Work order. Go line by line through the entries below and copy those containing the string "peer".

Provided information.
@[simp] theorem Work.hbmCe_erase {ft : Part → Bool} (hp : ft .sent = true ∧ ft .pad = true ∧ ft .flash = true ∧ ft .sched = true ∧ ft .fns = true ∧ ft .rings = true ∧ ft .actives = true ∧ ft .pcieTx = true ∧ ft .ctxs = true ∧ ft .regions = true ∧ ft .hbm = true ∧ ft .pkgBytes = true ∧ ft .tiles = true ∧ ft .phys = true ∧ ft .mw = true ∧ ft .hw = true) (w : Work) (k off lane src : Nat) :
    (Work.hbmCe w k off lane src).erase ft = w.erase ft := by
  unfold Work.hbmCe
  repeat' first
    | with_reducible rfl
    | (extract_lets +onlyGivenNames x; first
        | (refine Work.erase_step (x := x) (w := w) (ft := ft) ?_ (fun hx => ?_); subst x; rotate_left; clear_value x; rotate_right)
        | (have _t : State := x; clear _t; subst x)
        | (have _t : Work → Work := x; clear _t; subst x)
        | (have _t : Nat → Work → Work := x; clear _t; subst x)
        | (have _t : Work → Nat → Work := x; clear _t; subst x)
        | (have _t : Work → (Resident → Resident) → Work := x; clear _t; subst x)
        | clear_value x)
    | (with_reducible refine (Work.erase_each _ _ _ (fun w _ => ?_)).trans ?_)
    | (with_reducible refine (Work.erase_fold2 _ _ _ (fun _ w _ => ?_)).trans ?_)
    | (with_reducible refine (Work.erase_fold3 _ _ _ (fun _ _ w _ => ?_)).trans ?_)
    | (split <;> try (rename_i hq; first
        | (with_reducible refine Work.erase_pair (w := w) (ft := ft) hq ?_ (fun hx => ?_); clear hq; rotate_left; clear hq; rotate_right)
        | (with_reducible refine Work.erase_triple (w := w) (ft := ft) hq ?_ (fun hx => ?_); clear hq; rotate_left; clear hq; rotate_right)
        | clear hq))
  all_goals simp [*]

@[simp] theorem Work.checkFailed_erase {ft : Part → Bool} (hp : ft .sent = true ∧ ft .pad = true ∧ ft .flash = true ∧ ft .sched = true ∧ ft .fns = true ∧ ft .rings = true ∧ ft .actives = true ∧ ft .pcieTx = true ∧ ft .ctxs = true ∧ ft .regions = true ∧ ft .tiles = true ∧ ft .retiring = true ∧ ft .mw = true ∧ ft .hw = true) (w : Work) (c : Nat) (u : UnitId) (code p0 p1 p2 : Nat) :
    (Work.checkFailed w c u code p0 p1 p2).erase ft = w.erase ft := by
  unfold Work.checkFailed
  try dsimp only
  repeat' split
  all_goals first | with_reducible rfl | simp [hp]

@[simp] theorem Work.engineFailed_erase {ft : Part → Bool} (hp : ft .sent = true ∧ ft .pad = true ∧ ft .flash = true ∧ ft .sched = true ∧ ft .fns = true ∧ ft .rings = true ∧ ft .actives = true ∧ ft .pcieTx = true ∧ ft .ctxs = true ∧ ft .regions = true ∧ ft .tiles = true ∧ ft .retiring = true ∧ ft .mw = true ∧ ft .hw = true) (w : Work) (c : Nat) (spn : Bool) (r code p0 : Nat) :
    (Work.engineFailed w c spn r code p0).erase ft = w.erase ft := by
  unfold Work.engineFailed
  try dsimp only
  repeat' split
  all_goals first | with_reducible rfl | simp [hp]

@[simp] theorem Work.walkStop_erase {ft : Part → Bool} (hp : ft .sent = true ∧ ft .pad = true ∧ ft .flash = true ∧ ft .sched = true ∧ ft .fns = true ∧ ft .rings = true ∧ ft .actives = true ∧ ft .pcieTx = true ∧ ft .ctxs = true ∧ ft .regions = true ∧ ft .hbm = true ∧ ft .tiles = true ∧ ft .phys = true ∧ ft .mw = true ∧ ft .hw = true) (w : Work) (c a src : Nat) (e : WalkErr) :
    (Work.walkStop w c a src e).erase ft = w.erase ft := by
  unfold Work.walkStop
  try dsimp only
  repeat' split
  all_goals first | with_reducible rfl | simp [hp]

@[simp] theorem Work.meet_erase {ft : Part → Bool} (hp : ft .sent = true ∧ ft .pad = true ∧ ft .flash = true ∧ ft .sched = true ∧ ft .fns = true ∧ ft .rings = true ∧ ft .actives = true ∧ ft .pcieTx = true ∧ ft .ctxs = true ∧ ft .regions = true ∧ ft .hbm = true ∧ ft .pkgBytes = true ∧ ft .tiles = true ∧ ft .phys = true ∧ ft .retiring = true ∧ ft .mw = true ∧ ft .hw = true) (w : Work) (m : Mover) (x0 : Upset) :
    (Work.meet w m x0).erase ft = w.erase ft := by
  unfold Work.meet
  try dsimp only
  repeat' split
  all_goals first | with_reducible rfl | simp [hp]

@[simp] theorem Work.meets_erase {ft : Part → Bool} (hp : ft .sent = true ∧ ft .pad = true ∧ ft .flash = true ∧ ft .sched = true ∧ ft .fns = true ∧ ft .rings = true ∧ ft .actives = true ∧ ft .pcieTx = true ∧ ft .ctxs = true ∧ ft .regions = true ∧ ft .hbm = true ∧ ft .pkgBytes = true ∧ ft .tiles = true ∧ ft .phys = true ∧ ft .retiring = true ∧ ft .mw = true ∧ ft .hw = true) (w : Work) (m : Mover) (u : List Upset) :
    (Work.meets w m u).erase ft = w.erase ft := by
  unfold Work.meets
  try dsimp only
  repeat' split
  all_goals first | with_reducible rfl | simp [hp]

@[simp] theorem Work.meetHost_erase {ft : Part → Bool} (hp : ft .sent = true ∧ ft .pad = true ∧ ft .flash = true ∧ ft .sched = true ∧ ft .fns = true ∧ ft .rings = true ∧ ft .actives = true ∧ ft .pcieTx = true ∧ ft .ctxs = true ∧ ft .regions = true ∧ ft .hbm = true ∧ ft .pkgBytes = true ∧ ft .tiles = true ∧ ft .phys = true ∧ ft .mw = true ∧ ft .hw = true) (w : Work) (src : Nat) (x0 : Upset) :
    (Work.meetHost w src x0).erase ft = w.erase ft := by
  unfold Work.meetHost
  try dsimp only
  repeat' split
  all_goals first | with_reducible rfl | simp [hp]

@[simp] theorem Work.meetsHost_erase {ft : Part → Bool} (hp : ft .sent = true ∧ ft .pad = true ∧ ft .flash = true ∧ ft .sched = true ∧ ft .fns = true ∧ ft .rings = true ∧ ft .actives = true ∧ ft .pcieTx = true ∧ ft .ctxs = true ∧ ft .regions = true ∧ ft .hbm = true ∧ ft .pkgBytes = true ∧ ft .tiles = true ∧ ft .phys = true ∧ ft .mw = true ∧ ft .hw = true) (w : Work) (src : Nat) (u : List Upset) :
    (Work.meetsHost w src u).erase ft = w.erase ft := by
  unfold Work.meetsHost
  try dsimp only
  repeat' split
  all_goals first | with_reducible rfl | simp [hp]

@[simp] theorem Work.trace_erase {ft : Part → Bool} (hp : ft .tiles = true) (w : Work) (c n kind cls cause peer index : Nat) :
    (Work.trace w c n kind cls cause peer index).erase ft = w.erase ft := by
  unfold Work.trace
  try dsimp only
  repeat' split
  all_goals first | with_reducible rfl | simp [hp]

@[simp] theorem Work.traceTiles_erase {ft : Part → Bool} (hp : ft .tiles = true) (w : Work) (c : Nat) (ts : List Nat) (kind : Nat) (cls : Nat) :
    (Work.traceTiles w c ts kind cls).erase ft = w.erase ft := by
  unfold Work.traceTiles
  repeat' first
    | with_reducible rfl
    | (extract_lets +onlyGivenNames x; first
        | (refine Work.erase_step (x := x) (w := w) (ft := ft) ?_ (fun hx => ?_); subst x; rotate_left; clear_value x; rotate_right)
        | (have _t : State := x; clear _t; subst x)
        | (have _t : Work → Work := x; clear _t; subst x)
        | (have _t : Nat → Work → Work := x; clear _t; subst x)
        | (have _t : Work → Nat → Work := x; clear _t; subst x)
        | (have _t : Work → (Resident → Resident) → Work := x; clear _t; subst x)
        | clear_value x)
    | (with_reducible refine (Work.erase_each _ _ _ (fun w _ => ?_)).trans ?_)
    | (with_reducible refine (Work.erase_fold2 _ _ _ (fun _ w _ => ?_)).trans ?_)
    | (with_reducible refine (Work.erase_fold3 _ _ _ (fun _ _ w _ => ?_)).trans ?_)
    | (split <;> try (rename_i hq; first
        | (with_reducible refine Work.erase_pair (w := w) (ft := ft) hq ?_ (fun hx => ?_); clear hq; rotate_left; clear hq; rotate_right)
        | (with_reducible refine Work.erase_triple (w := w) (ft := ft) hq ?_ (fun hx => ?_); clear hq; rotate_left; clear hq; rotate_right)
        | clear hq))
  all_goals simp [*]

Task response.
@[simp] theorem Work.trace_erase {ft : Part → Bool} (hp : ft .tiles = true) (w : Work) (c n kind cls cause peer index : Nat) :
    (Work.trace w c n kind cls cause peer index).erase ft = w.erase ft := by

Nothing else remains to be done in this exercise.